KENILWORTH: The US Food and Drug Administration has approved Merck’s cancer therapy, Keytruda, as part of a combination therapy for previously untreated patients with the most common type of kidney cancer, the company said on Monday.
The drug was approved in combination with Pfizer Inc’s Inlyta to treat advanced renal cell carcinoma.
The approval is based on findings from the pivotal Phase 3 KEYNOTE-426 trial, which demonstrated significant improvements in overall survival (OS), progression-free survival (PFS) and objective response rate (ORR) for Keytruda in combination with axitinib (KEYTRUDA-axitinib combination) compared to sunitinib.
“This represents a new treatment option for patients with advanced renal cell carcinoma, who will now have access to KEYTRUDA as part of a first-line combination regimen,” said Dr. Scot Ebbinghaus, vice president, clinical research, Merck Research Laboratories. “Today’s approval reflects Merck’s commitment to patients with cancer and further supports the use of Keytruda to help improve survival outcomes for patients with advanced renal cell carcinoma.”
Immune-mediated adverse reactions, which may be severe or fatal, can occur with Keytruda, including pneumonitis, colitis, hepatitis, endocrinopathies, nephritis and renal dysfunction, severe skin reactions, solid organ transplant rejection, and complications of allogeneic hematopoietic stem cell transplantation (HSCT).
Based on the severity of the adverse reaction, Keytruda should be withheld or discontinued and corticosteroids administered if appropriate. Keytruda can also cause severe or life-threatening infusion-related reactions. Based on its mechanism of action, Keytruda can cause fetal harm when administered to a pregnant woman.
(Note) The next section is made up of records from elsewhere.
-- ==== Sys2Proof/Laws/Step.lean ====
section
/-! SUPPORT. What a step can do, said once: every step that gives a next state is one of the cases of StepCase, and every
step that gives none is one of those of StepStop. Statements over all steps are proved by cases on these, without
unfolding the step. -/

namespace Sys2Proof.Machine

/-- The steps that give a next state. -/
inductive StepCase (s : State) : State → Prop where
  /-- An asserted reset (R120). -/
  | reset (line : List Bool) (hr : s.resetLine = true :: line) : StepCase s (applyReset { s with resetLine := line })
  /-- A hold: only the reset line moves on (R127; log entry 19). -/
  | hold (hl : ResetLow 1 s) : StepCase s (afterLevels 1 s)
  /-- CLASSIFY or PCLASS, accepted (R83, R84). -/
  | classified (hl : ResetLow 1 s) (hm : s.mode = .idle) (hv : s.respValid = false) (w : CommandWord)
      (rest : List CommandWord) (hp : s.cmdPort = w :: rest) (c : Nat) (hc : c ≤ 8) :
      StepCase s (respondClass c { afterLevels 1 s with cmdPort := rest })
  /-- ENCODE, accepted (R89). -/
  | encodeAccepted (hl : ResetLow 1 s) (hm : s.mode = .idle) (hv : s.respValid = false) (w : CommandWord)
      (rest : List CommandWord) (hp : s.cmdPort = w :: rest) (x : Value) (hk : s.sink.isSome = true) :
      StepCase s { afterLevels 1 s with
        cmdPort := rest, data := x, cls := BitVec.ofNat 4 (classify x), idx := 0#4, mode := .enc }
  /-- DECODE, accepted (R98). -/
  | decodeAccepted (hl : ResetLow 1 s) (hm : s.mode = .idle) (hv : s.respValid = false) (w : CommandWord)
      (rest : List CommandWord) (hp : s.cmdPort = w :: rest) (hq : s.source.isSome = true) :
      StepCase s { afterLevels 1 s with cmdPort := rest, idx := 0#4, mode := .dec }
  /-- The host's take (R25). -/
  | taken (hl : ResetLow 1 s) (hm : s.mode = .idle) (hv : s.respValid = true) (hst : s.resp.status ≠ 0b11#2) (n : Nat)
      (hn : s.hostTakes = n + 1) :
      StepCase s { afterLevels 1 s with respValid := false, hostTakes := n, taken := s.taken ++ [s.resp] }
  /-- A write answered Ok (R90). -/
  | wrote (hl : ResetLow 1 s) (hm : s.mode = .enc) (b : Byte) (held : List Byte) (answers : List SinkAnswer)
      (hb : (encodeValue s.data)[s.idx.toNat]? = some b)
      (hs : s.sink = some { held := held, answers := .ok :: answers }) :
      StepCase s (afterWrite { afterLevels 1 s with sink := some { held := held ++ [b], answers := answers } })
  /-- A write answered IoFail (R90, R104). -/
  | writeFailed (hl : ResetLow 1 s) (hm : s.mode = .enc) (held left : List Byte) (answers : List SinkAnswer)
      (hs : s.sink = some { held := held, answers := .ioFail left :: answers }) :
      StepCase s (raise .ioError s.cls
        { afterLevels 1 s with sink := some { held := held ++ left, answers := answers } })
  /-- A read answered Exhausted or IoFail (R99, R103, R104). -/
  | readFailed (hl : ResetLow 1 s) (hm : s.mode = .dec) (a : SrcAnswer) (e : ErrorKind)
      (ha : (a = .exhausted ∧ e = .truncated) ∨ (a = .ioFail ∧ e = .ioError)) (answers : List SrcAnswer)
      (consumed : List Byte) (hs : s.source = some { answers := a :: answers, consumed := consumed }) :
      StepCase s (raise e (errorClass s)
        { afterLevels 1 s with source := some { answers := answers, consumed := consumed } })
  /-- A read that brings the last byte of an encoding (R99). -/
  | readLast (hl : ResetLow 1 s) (hm : s.mode = .dec) (b : Byte) (answers : List SrcAnswer) (consumed : List Byte)
      (hs : s.source = some { answers := .byte b :: answers, consumed := consumed })
      (hk : s.idx.toNat = readClass b s) (hc : readClass b s ≤ 8) :
      StepCase s (completeWire (readClass b s) (readData b s)
        { afterLevels 1 s with source := some { answers := answers, consumed := consumed ++ [b] } })
  /-- A read that brings another byte (R99). -/
  | readMore (hl : ResetLow 1 s) (hm : s.mode = .dec) (b : Byte) (answers : List SrcAnswer) (consumed : List Byte)
      (hs : s.source = some { answers := .byte b :: answers, consumed := consumed })
      (hk : s.idx.toNat ≠ readClass b s) :
      StepCase s { afterLevels 1 s with
        source := some { answers := answers, consumed := consumed ++ [b] }
        cls := BitVec.ofNat 4 (readClass b s), data := readData b s, idx := s.idx + 1#4 }

/-- A command word is never a wire instruction. -/
theorem decodeCommand_ne_wire {k : Nat} (hk : k ≤ 8) (w : CommandWord) (x : Value) :
    wireInstr k x ≠ some (decodeCommand w) := by
  unfold decodeCommand
  split_ifs <;> interval_cases k <;> simp [wireInstr]

/-- A step that gives a next state is one of the cases. -/
theorem step_cases {s t : State} (h : step s = .next t) : StepCase s t := by
  rcases reset_or_low s with ⟨line, hr⟩ | hl
  · rw [step_of_reset hr] at h
    cases h
    exact .reset line hr
  rw [step_of_low hl] at h
  have hwait : ∀ f : Fault, (if s.resetLine = [] then Host.Outcome.fault f else .next (afterLevels 1 s)) =
      (.next t : Host.Outcome State Fault Refusal) → StepCase s t := by
    intro f h
    split_ifs at h
    cases h
    exact .hold hl
  rcases hm : s.mode with _ | _ | _
  · rcases hv : s.respValid with _ | _
    · rw [blockMove_ready (s := afterLevels 1 s) ((cmdReady_iff s).mpr ⟨hm, hv⟩)] at h
      rcases hp : s.cmdPort with _ | ⟨w, rest⟩
      · simp only [acceptCommand, afterLevels_cmdPort, hp] at h
        exact hwait _ h
      · simp only [acceptCommand, afterLevels_cmdPort, hp] at h
        rcases exec_cases (decodeCommand w) { afterLevels 1 s with cmdPort := rest } with
          ⟨c, hc, he⟩ | ⟨x, -, -, he⟩ | ⟨x, -, hk, he⟩ | ⟨-, -, he⟩ | ⟨-, hq, he⟩ | ⟨k, x, hk, hj, he⟩
        · rw [he] at h; cases h; exact .classified hl hm hv w rest hp c hc
        · rw [he] at h; cases h
        · rw [he] at h; cases h; exact .encodeAccepted hl hm hv w rest hp x hk
        · rw [he] at h; cases h
        · rw [he] at h; cases h; exact .decodeAccepted hl hm hv w rest hp hq
        · exact absurd hj (decodeCommand_ne_wire hk w x)
    · rw [blockMove_take (s := afterLevels 1 s) hm hv] at h
      rcases hostTake_cases (afterLevels 1 s) with ⟨-, ht⟩ | ⟨n, hn, ⟨-, ht⟩ | ⟨hst, ht⟩⟩
      · rw [ht] at h; exact hwait _ h
      · rw [ht] at h; cases h
      · rw [ht] at h; cases h; exact .taken hl hm hv hst n hn
  · rw [blockMove_enc (s := afterLevels 1 s) hm, encodeStep] at h
    simp only [afterLevels_data, afterLevels_idx] at h
    rcases hb : (encodeValue s.data)[s.idx.toNat]? with _ | b
    · rw [hb] at h; cases h
    rw [hb] at h
    rcases hs : s.sink with _ | ⟨held, _ | ⟨a, answers⟩⟩
    · simp only [sinkWrite, afterLevels_sink, hs] at h; cases h
    · simp only [sinkWrite, afterLevels_sink, hs] at h; exact hwait _ h
    · cases a with
      | ok => simp only [sinkWrite, afterLevels_sink, hs] at h; cases h; exact .wrote hl hm b held answers hb hs
      | ioFail left =>
        simp only [sinkWrite, afterLevels_sink, hs] at h; cases h; exact .writeFailed hl hm held left answers hs
  · rw [blockMove_dec (s := afterLevels 1 s) hm, decodeStep] at h
    rcases hs : s.source with _ | ⟨_ | ⟨a, answers⟩, consumed⟩
    · simp only [srcRead, afterLevels_source, hs] at h; cases h
    · simp only [srcRead, afterLevels_source, hs] at h; exact hwait _ h
    cases a with
    | exhausted =>
      simp only [srcRead, afterLevels_source, hs] at h
      cases h
      exact .readFailed hl hm _ _ (.inl ⟨rfl, rfl⟩) answers consumed hs
    | ioFail =>
      simp only [srcRead, afterLevels_source, hs] at h
      cases h
      exact .readFailed hl hm _ _ (.inr ⟨rfl, rfl⟩) answers consumed hs
    | byte b =>
      simp only [srcRead, afterLevels_source, hs] at h
      obtain ⟨u, hu⟩ : ∃ u, u = { afterLevels 1 s with
        source := some { answers := answers, consumed := consumed ++ [b] } } := ⟨_, rfl⟩
      have hread : srcRead (afterLevels 1 s) = .byte b u := by simp only [srcRead, afterLevels_source, hs, hu]
      have h1 : readClass b u = readClass b s := by rw [hu]; rfl
      have h2 : readData b u = readData b s := by rw [hu]; rfl
      have h3 : u.idx = s.idx := by rw [hu]; rfl
      rw [← hu] at h
      simp only [afterRead, h1, h2, h3] at h
      by_cases hk : s.idx.toNat = readClass b s
      · rw [if_pos (by omega)] at h
        rcases hj : wireInstr (readClass b s) (readData b s) with _ | j
        · rw [hj] at h; cases h
        · rw [hj] at h
          simp only [exec_wire hj] at h
          cases h
          rw [hu]
          exact .readLast hl hm b answers consumed hs hk (wireInstr_some hj).1
      · rw [if_neg (by omega)] at h
        cases h
        rw [hu]
        exact .readMore hl hm b answers consumed hs hk

/-- The steps that give no next state, for the outcome `o`. -/
inductive StepStop (s : State) : Host.Outcome State Fault Refusal → Prop where
  /-- An idle block with no command presented. -/
  | waitCommand (hr : s.resetLine = []) (hm : s.mode = .idle) (hv : s.respValid = false) (hp : s.cmdPort = []) :
      StepStop s (.fault .waitCommand)
  /-- A response not taken. -/
  | waitTake (hr : s.resetLine = []) (hm : s.mode = .idle) (hv : s.respValid = true) (hn : s.hostTakes = 0) :
      StepStop s (.fault .waitTake)
  /-- A source that withholds its answer. -/
  | waitSource (hr : s.resetLine = []) (hm : s.mode = .dec) (hs : s.source.map Source.answers = some []) :
      StepStop s (.fault .waitSource)
  /-- A sink that withholds its answer. -/
  | waitSink (hr : s.resetLine = []) (hm : s.mode = .enc) (hs : s.sink.map Sink.answers = some []) :
      StepStop s (.fault .waitSink)
  /-- The take of a response with STATUS 0b11 (I13). -/
  | statusNever (hl : ResetLow 1 s) (hm : s.mode = .idle) (hv : s.respValid = true) (hst : s.resp.status = 0b11#2) :
      StepStop s (.fault .statusNeverProduced)
  /-- IDX past the end of encode(DATA). -/
  | indexOut (hl : ResetLow 1 s) (hm : s.mode = .enc) (hb : (encodeValue s.data)[s.idx.toNat]? = none) :
      StepStop s (.fault .indexOutOfRange)
  /-- CLS above 8. -/
  | classOut (hl : ResetLow 1 s) (hm : s.mode = .dec) (b : Byte) (hc : 8 < readClass b s) :
      StepStop s (.fault .classOutOfRange)
  /-- No sink attached (I18). -/
  | noSink (hl : ResetLow 1 s) (hs : s.sink = none) : StepStop s (.refused .noSinkAttached)
  /-- No source attached (I18). -/
  | noSource (hl : ResetLow 1 s) (hs : s.source = none) : StepStop s (.refused .noSourceAttached)

/-- A step that gives no next state is one of the stops. -/
theorem step_stops {s : State} (h : ∀ t, step s ≠ .next t) : StepStop s (step s) := by
  rcases reset_or_low s with ⟨line, hr⟩ | hl
  · exact absurd (step_of_reset hr) (h _)
  rw [step_of_low hl] at h ⊢
  have hwait : ∀ f : Fault, (∀ t, (if s.resetLine = [] then Host.Outcome.fault f else .next (afterLevels 1 s)) ≠
      (.next t : Host.Outcome State Fault Refusal)) → s.resetLine = [] := by
    intro f h
    by_contra hne
    rw [if_neg hne] at h
    exact h _ rfl
  rcases hm : s.mode with _ | _ | _
  · rcases hv : s.respValid with _ | _
    · rw [blockMove_ready (s := afterLevels 1 s) ((cmdReady_iff s).mpr ⟨hm, hv⟩)] at h ⊢
      rcases hp : s.cmdPort with _ | ⟨w, rest⟩
      · simp only [acceptCommand, afterLevels_cmdPort, hp] at h ⊢
        have hr := hwait _ h
        rw [if_pos hr]
        exact .waitCommand hr hm hv hp
      · simp only [acceptCommand, afterLevels_cmdPort, hp] at h ⊢
        rcases exec_cases (decodeCommand w) { afterLevels 1 s with cmdPort := rest } with
          ⟨c, -, he⟩ | ⟨x, -, hs, he⟩ | ⟨x, -, -, he⟩ | ⟨-, hs, he⟩ | ⟨-, -, he⟩ | ⟨k, x, -, -, he⟩
        · exact absurd he (h _)
        · rw [he]; exact .noSink hl hs
        · exact absurd he (h _)
        · rw [he]; exact .noSource hl hs
        · exact absurd he (h _)
        · exact absurd he (h _)
    · rw [blockMove_take (s := afterLevels 1 s) hm hv] at h ⊢
      rcases hostTake_cases (afterLevels 1 s) with ⟨hn, ht⟩ | ⟨n, hn, ⟨hst, ht⟩ | ⟨hst, ht⟩⟩
      · rw [ht] at h ⊢
        have hr := hwait _ h
        simp only [hr, if_true]
        exact .waitTake hr hm hv hn
      · rw [ht]; exact .statusNever hl hm hv hst
      · rw [ht] at h; exact absurd rfl (h _)
  · rw [blockMove_enc (s := afterLevels 1 s) hm, encodeStep] at h ⊢
    simp only [afterLevels_data, afterLevels_idx] at h ⊢
    rcases hb : (encodeValue s.data)[s.idx.toNat]? with _ | b
    · exact .indexOut hl hm hb
    rw [hb] at h
    rcases hs : s.sink with _ | ⟨held, _ | ⟨a, answers⟩⟩
    · simp only [sinkWrite, afterLevels_sink, hs]; exact .noSink hl hs
    · simp only [sinkWrite, afterLevels_sink, hs] at h ⊢
      have hr := hwait _ h
      rw [if_pos hr]
      exact .waitSink hr hm (by rw [hs]; rfl)
    · cases a with
      | ok => simp only [sinkWrite, afterLevels_sink, hs] at h; exact absurd rfl (h _)
      | ioFail left => simp only [sinkWrite, afterLevels_sink, hs] at h; exact absurd rfl (h _)
  · rw [blockMove_dec (s := afterLevels 1 s) hm, decodeStep] at h ⊢
    rcases hs : s.source with _ | ⟨_ | ⟨a, answers⟩, consumed⟩
    · simp only [srcRead, afterLevels_source, hs]; exact .noSource hl hs
    · simp only [srcRead, afterLevels_source, hs] at h ⊢
      have hr := hwait _ h
      rw [if_pos hr]
      exact .waitSource hr hm (by rw [hs]; rfl)
    cases a with
    | exhausted => simp only [srcRead, afterLevels_source, hs] at h; exact absurd rfl (h _)
    | ioFail => simp only [srcRead, afterLevels_source, hs] at h; exact absurd rfl (h _)
    | byte b =>
      obtain ⟨u, hu⟩ : ∃ u, u = { afterLevels 1 s with
        source := some { answers := answers, consumed := consumed ++ [b] } } := ⟨_, rfl⟩
      have hread : srcRead (afterLevels 1 s) = .byte b u := by simp only [srcRead, afterLevels_source, hs, hu]
      have h1 : readClass b u = readClass b s := by rw [hu]; rfl
      rw [hread] at h ⊢
      simp only at h ⊢
      by_cases hc : readClass b u ≤ 8
      · rcases afterRead_cases hc with ⟨-, j, hj, ha⟩ | ⟨-, ha⟩
        · rw [ha] at h
          exact absurd (exec_wire hj u) (h _)
        · rw [ha] at h
          exact absurd rfl (h _)
      · have hnone : wireInstr (readClass b u) (readData b u) = none := by
          rcases hj : wireInstr (readClass b u) (readData b u) with _ | j
          · rfl
          · exact absurd (wireInstr_some hj).1 hc
        by_cases hk : u.idx.toNat + 1 = readClass b u + 1
        · rw [afterRead, if_pos hk, hnone]
          exact .classOut hl hm b (by omega)
        · rw [afterRead, if_neg hk] at h
          exact absurd rfl (h _)

/-- Everything a platform's step that gives a next state can do: one instance takes one step, the map stays. -/
theorem Platform.step_next {k : Nat} {p q : Platform} (h : Platform.step k p = .next q) :
    ∃ s t, p.instances[k]? = some s ∧ Machine.step s = .next t ∧ q = { p with instances := p.instances.set k t } := by
  unfold Platform.step at h
  rcases hp : p.instances[k]? with _ | s
  · simp [hp] at h
  · rcases hs : Machine.step s with t | f | r <;> simp only [hp, hs] at h <;> cases h
    exact ⟨s, t, rfl, hs, rfl⟩

@[simp] theorem PlatformMap.addressOf_nil (k : Nat) (port : Port) : PlatformMap.addressOf [] k port = none := rfl

end Sys2Proof.Machine
end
“Given the aggressive nature of the disease, many patients with advanced renal cell carcinoma need additional treatment options that can help improve survival outcomes,” said Dr. Brian Rini, medical oncologist at Cleveland Clinic Cancer Center and professor of medicine at the Cleveland Clinic Lerner College of Medicine of Case Western Reserve University. “Pembrolizumab in combination with axitinib offers an important new therapeutic option for physicians to consider when approaching initial treatment for patients newly diagnosed with advanced renal cell carcinoma.” Dr. Rini reports consulting and research funding from Merck.
About KEYNOTE-426
The approval was based on data from the pre-specified interim analysis of the Phase 3 KEYNOTE-426 trial, a randomized, multi-center, open-label trial conducted in 861 patients who had not received systemic therapy for advanced RCC. Patients were enrolled regardless of PD-L1 tumor expression status. Randomization was stratified by International Metastatic RCC Database Consortium (IMDC) risk categories (favorable versus intermediate versus poor) and geographic region (North America versus Western Europe versus “Rest of the World”). Patients with active autoimmune disease requiring systemic immunosuppression within the last two years were ineligible.
Patients were randomized (1:1) to one of the following treatment arms:
KEYTRUDA 200 mg intravenously every three weeks up to 24 months in combination with axitinib 5 mg orally, twice daily (n=432).
Sunitinib 50 mg orally, once daily for four weeks and then off treatment for two weeks (n=429).